Result will print, 1, 3, 4, 0, 5. Works.
What makes me nervous though is the floating point comparsion. After
all numeric_limits is not defined on one platform (using gcc 2.96).
?
That said, I was opting to use iterators with - I think std::distance
? Use of iterators versus indexing is a completely different question
from how to compare the stored values.
but I''ll end up doing floating point comparison anyways, in which case
my own version ( with my own comparator - isEqual) works best. Correct?
IMO no。
我无法想象有人故意开始在
$ b上生成编译器$ b,相同的浮动文字2.3123等,在代码中的每个地方内部都不会产生相同的
倍值,如果
您使用相同的编译器标志。 (如果你通过算术生成数字,那么它当然是另一回事。)
即使编译器确实产生了不同的值对于相同的文字,
没有理由认为结果会通过isEqual()。
epsilon()在数值分析中有用,但我不要认为这是一个合适的b $ b。实际上它保证如果X == 1.0,(a)X和
X + epsilon()是不同的值,(b)X和X + epsilon()/ 2不是,
但是对于X的其他值,其中一个断言可能不正确。
要正确指定模糊浮点比较,通常需要
对建模域名的一些了解,但在这里你试图再次猜测一个可能甚至不存在的编译器问题。
最后,如果你真的必须使用你自己的比较器,不要叫它
isEqual。
-
Richard Herring
IMO no.
I can''t imagine anyone deliberately setting out to produce a compiler on
which the same floating literal 2.3123 etc., wouldn''t produce the same
double value internally in each place in the code where it''s used, if
you use the same compiler flags. (If you''re generating the numbers by
arithmetic it''s a different matter, of course.)

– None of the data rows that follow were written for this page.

-- ==== Sys2Proof/Certificates/Slice0/Obligations.lean ====
section
/-! DEFINITION. The statements for the provers. Each docstring names the rules it rests on; the number of an assumption log
entry is given where a clause is the model's own choice. The core has no memory (R45), so no frame speaks of one. -/

open Sys2Proof Sys2Proof.Machine

/-! ### Reset, launch, configuration -/

/-- The state after reset, and the launch state of every configuration that may be launched, meet the invariant (R35,
R36 to R40). -/
def Obligations.ResetAndLaunchMeetTheInvariant : Prop :=
  Inv State.reset ∧
    ∀ (p : Params) (hall : HallLevels) (script : List Byte), p.wf = true →
      ∃ s, launch p hall script = .next s ∧ Inv s ∧ s.params = p ∧ s.hallIn = hall ∧ s.script = script

/-- R35: after a RESET step, and for as long as in_reset = 1, the fields hold the reset values; the lines, the table and
the earlier history are not reset; RELEASE gives pend the value INITIAL_DISPATCH. -/
def Obligations.ResetValuesHoldWhileInReset : Prop :=
  (∀ s : State, ∃ t, exec .reset s = .next t ∧ t.gate = 0x15#6 ∧ t.pend = false ∧ t.phase = .idle ∧ t.idxLatch = 0#3 ∧
      t.diagIndex = 0#3 ∧ t.diagPattern = 0#6 ∧ t.inReset = true ∧ t.hallIn = s.hallIn ∧
      t.history = s.history ++ [.resetOut 0x15#6] ∧ t.params = s.params) ∧
    (∀ (p : Params) (s : State), Reachable p s → s.inReset = true →
      s.gate = 0x15#6 ∧ s.pend = false ∧ s.phase = .idle ∧ s.idxLatch = 0#3 ∧ s.diagIndex = 0#3 ∧ s.diagPattern = 0#6) ∧
    (∀ s t : State, exec .release s = .next t → t.pend = s.params.initialDispatch)

/-- R36: the launch state is the state that a RESET step leaves, when the history was empty (R33). -/
def Obligations.LaunchStateIsWhatResetLeaves : Prop :=
  ∀ s : State, s.history = [] →
    exec .reset s =
      .next { launchState s.params s.hallIn s.script with returned := s.returned, tick := s.tick }

/-- R88, R89, R139: a configuration (with PIN_MAP open) launches exactly when no row sets both flags of a phase, rows 1 to
6 each enable one high side and one low side of two distinct phases and nothing else, and rows 0 and 7 are all-off; one
that does not launch is refused, and no state of it is reachable. -/
def Obligations.LaunchAcceptsExactlyTheLawfulTables : Prop :=
  ∀ (p : Params) (hall : HallLevels) (script : List Byte), p.pinMap = none →
    ((∃ s, launch p hall script = .next s) ↔
      (∀ (i : PosIndex) (l : Leg),
        ((tableRow p.commTable i).getLsbD (2 * legNumber l) && (tableRow p.commTable i).getLsbD (2 * legNumber l + 1)) = false) ∧
      (∀ i : PosIndex, i ≠ 0#3 → i ≠ 7#3 → ∃ h l : Leg, h ≠ l ∧
        tableRow p.commTable i = (1#6 <<< (2 * legNumber h)) ||| (1#6 <<< (2 * legNumber l + 1))) ∧
      tableRow p.commTable 0#3 = 0#6 ∧ tableRow p.commTable 7#3 = 0#6) ∧
    ((∀ s, launch p hall script ≠ .next s) →
      launch p hall script = .refused .configurationRefused ∧ ∀ s : State, ¬Reachable p s)

/-- A state that carries a configuration that may not be launched takes no step (60_exceptions.md section 1; that the step
itself refuses it is the model's choice, log 8). -/
def Obligations.RefusedConfigurationTakesNoStep : Prop :=
  ∀ (s : State) (hall : HallLevels) (script : List Byte), launch s.params hall script = .refused .configurationRefused →
    step s = .refused .configurationRefused

/-! ### The steps, each with its result and its completion -/

/-- R112: EDGE(v), for a v other than the lines, sets the lines and, out of reset, pend; for the lines' own value it is no
legal step. -/
def Obligations.EdgeMovesTheLinesAndNotesTheEdge : Prop :=
  ∀ (v : HallLevels) (s : State),
    (v ≠ s.hallIn → s.inReset = false → exec (.edge v) s = .next { s with hallIn := v, pend := true }) ∧
    (v ≠ s.hallIn → s.inReset = true → exec (.edge v) s = .next { s with hallIn := v }) ∧
    (v = s.hallIn → exec (.edge v) s = .refused (.guardFails "EDGE"))

/-- R116: DISPATCH_SAMPLE latches the packed lines, clears pend and enters SAMPLED; it is enabled exactly out of reset, with
pend set and the phase IDLE. -/
def Obligations.SampleLatchesTheLinesAndClearsPend : Prop :=
  ∀ s : State,
    (s.inReset = false ∧ s.pend = true ∧ s.phase = .idle →
      exec .dispatchSample s = .next { s with idxLatch := pack s.hallIn, pend := false, phase := .sampled }) ∧
    (¬(s.inReset = false ∧ s.pend = true ∧ s.phase = .idle) →
      exec .dispatchSample s = .refused (.guardFails "DISPATCH_SAMPLE"))

/-- R120: DISPATCH_COMMIT writes the gate lines, the diagnostic pair and the phase, and records Commit and then Hook, from
the row of the latched index; it is enabled exactly out of reset and in SAMPLED. -/
def Obligations.CommitWritesTheRowOfTheLatchedIndex : Prop :=
  ∀ s : State,
    (s.inReset = false ∧ s.phase = .sampled →
      exec .dispatchCommit s = .next
        { s with
          gate := tableRow s.params.commTable s.idxLatch ^^^ 0b010101#6
          diagIndex := s.idxLatch
          diagPattern := tableRow s.params.commTable s.idxLatch
          phase := .idle
          history := s.history ++
            [.commit s.idxLatch (tableRow s.params.commTable s.idxLatch)
                (tableRow s.params.commTable s.idxLatch ^^^ 0b010101#6),
              .hook s.idxLatch (tableRow s.params.commTable s.idxLatch)] }) ∧
    (¬(s.inReset = false ∧ s.phase = .sampled) →
      exec .dispatchCommit s = .refused (.guardFails "DISPATCH_COMMIT"))

/-- SNAPSHOT is enabled in every state: it records and returns the word of the pair, and writes no core state (43_dispatcher.md
section 4). That the returned word stands in the field returned is the model's choice (log 5). -/
def Obligations.SnapshotReturnsThePairWord : Prop :=
  ∀ s : State, exec .snapshot s = .next
    { s with
      history := s.history ++ [.snap (s.diagIndex ++ s.diagPattern)]
      returned := some (.word (s.diagIndex ++ s.diagPattern)) }

/-- R156: RESET is enabled in every state, drives SAFE, writes the reset values and records ResetOut. -/
def Obligations.ResetDrivesSafeFromEveryState : Prop :=
  ∀ s : State, exec .reset s = .next
    { s with
      gate := 0b010101#6
      pend := false
      phase := .idle
      idxLatch := 0b000#3
      diagIndex := 0b000#3
      diagPattern := 0b000000#6
      inReset := true
      history := s.history ++ [.resetOut 0b010101#6] }

/-- R158: RELEASE clears in_reset and gives pend the value INITIAL_DISPATCH; it is enabled exactly in reset. -/
def Obligations.ReleaseArmsTheCore : Prop :=
  ∀ s : State,
    (s.inReset = true → exec .release s = .next { s with inReset := false, pend := s.params.initialDispatch }) ∧
    (s.inReset = false → exec .release s = .refused (.guardFails "RELEASE"))

/-- LOOKUP_0 to LOOKUP_7 are enabled in every state, return the row of their index and write no core state (41_table.md
section 1). That a LOOKUP row is an instruction of its own and that its result stands in the field returned are the
model's choices (logs 5 and 10). -/
def Obligations.LookupsReturnTheirRows : Prop :=
  ∀ s : State,
    exec .lookup0 s = .next { s with returned := some (.pattern (tableRow s.params.commTable 0#3)) } ∧
    exec .lookup1 s = .next { s with returned := some (.pattern (tableRow s.params.commTable 1#3)) } ∧
    exec .lookup2 s = .next { s with returned := some (.pattern (tableRow s.params.commTable 2#3)) } ∧
    exec .lookup3 s = .next { s with returned := some (.pattern (tableRow s.params.commTable 3#3)) } ∧
    exec .lookup4 s = .next { s with returned := some (.pattern (tableRow s.params.commTable 4#3)) } ∧
    exec .lookup5 s = .next { s with returned := some (.pattern (tableRow s.params.commTable 5#3)) } ∧
    exec .lookup6 s = .next { s with returned := some (.pattern (tableRow s.params.commTable 6#3)) } ∧
    exec .lookup7 s = .next { s with returned := some (.pattern (tableRow s.params.commTable 7#3)) }

/-- With the default table, each LOOKUP row returns the pattern that opcode_table.json and 41_table.md section 2 give it, and
in a launched configuration LOOKUP_0 and LOOKUP_7 return all-off whatever the table (logs 5 and 10 for the returned field). -/
def Obligations.LookupsReturnTheDocumentedPatterns : Prop :=
  (∀ s : State, s.params.commTable = Params.default.commTable →
    ∀ e ∈ [(Instr.lookup0, 0b000000#6), (.lookup1, 0b100001#6), (.lookup2, 0b000110#6), (.lookup3, 0b100100#6),
        (.lookup4, 0b011000#6), (.lookup5, 0b001001#6), (.lookup6, 0b010010#6), (.lookup7, 0b000000#6)],
      ∃ t, exec e.1 s = .next t ∧ t.returned = some (.pattern e.2)) ∧
    (∀ s : State, s.params.wf = true →
      ∀ i ∈ [Instr.lookup0, .lookup7], ∃ t, exec i s = .next t ∧ t.returned = some (.pattern 0#6))

/-- R90, R110: the reset configuration holds the default table, and with that table a commit of each index drives the gate
vector of its row. -/
def Obligations.DefaultTableDrivesTheDocumentedGates : Prop :=
  ∀ e ∈ [(0#3, 0b000000#6, 0x15#6), (1#3, 0b100001#6, 0x34#6), (2#3, 0b000110#6, 0x13#6), (3#3, 0b100100#6, 0x31#6),
      (4#3, 0b011000#6, 0x0D#6), (5#3, 0b001001#6, 0x1C#6), (6#3, 0b010010#6, 0x07#6), (7#3, 0b000000#6, 0x15#6)],
    tableRow State.reset.params.commTable e.1 = e.2.1 ∧
    ∀ s : State, s.params.commTable = State.reset.params.commTable → s.inReset = false → s.phase = .sampled →
      s.idxLatch = e.1 → ∃ t, exec .dispatchCommit s = .next t ∧ t.diagPattern = e.2.1 ∧ t.gate = e.2.2

/-- R80: the index that a sample latches is a + 2*b + 4*c of the three line levels, and every index is the index of exactly
one line vector. -/
def Obligations.SampledIndexIsThePackedLines : Prop :=
  (∀ s t : State, exec .dispatchSample s = .next t →
    t.idxLatch.toNat = (s.hallIn.getLsbD 0).toNat + 2 * (s.hallIn.getLsbD 1).toNat + 4 * (s.hallIn.getLsbD 2).toNat) ∧
  (∀ i : PosIndex, ∃ v : HallLevels, pack v = i ∧ ∀ w, pack w = i → w = v)

/-- R104: after every commit each of the six lines is at its on level when the committed pattern enables its switch and at its
off level otherwise: high sides active-low, low sides active-high, whatever the state before; after RESET every line is at
its off level. -/
def Obligations.DrivenLinesFollowThePolarity : Prop :=
  (∀ s t : State, exec .dispatchCommit s = .next t →
    t.gate.getLsbD 0 = !t.diagPattern.getLsbD 0 ∧ t.gate.getLsbD 1 = t.diagPattern.getLsbD 1 ∧
    t.gate.getLsbD 2 = !t.diagPattern.getLsbD 2 ∧ t.gate.getLsbD 3 = t.diagPattern.getLsbD 3 ∧
    t.gate.getLsbD 4 = !t.diagPattern.getLsbD 4 ∧ t.gate.getLsbD 5 = t.diagPattern.getLsbD 5) ∧
  (∀ s t : State, exec .reset s = .next t →
    t.gate.getLsbD 0 = true ∧ t.gate.getLsbD 1 = false ∧ t.gate.getLsbD 2 = true ∧ t.gate.getLsbD 3 = false ∧
    t.gate.getLsbD 4 = true ∧ t.gate.getLsbD 5 = false)

/-- R102: DECODE undoes ENCODE and ENCODE undoes DECODE, and a gate vector puts both lines of some phase at their on levels
exactly when its decoded pattern is not safe. -/
def Obligations.DecodeUndoesEncode : Prop :=
  (∀ p : Pattern, decodeGates (encodeGates p) = p) ∧ (∀ g : Gates, encodeGates (decodeGates g) = g) ∧
  (∀ g : Gates, (∃ l : Leg, switchedOn g (highSwitch l) = true ∧ switchedOn g (lowSwitch l) = true) ↔
    isSafe (decodeGates g) = false)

Even if the compiler did produce different values for the same literal,
there''s no reason to suppose that the results would pass isEqual().
epsilon() has its uses in numerical analysis, but I don''t think this is
an appropriate one. In effect it''s guaranteed that if X==1.0, (a) X and
X + epsilon() are distinct values and (b) X and X + epsilon()/2 are not,
but for other values of X one of those assertions may not be true.
To specify fuzzy floating-point comparisons correctly you generally need
some knowledge of the domain being modelled, but here you''re trying to
second-guess a compiler problem that probably doesn''t even exist.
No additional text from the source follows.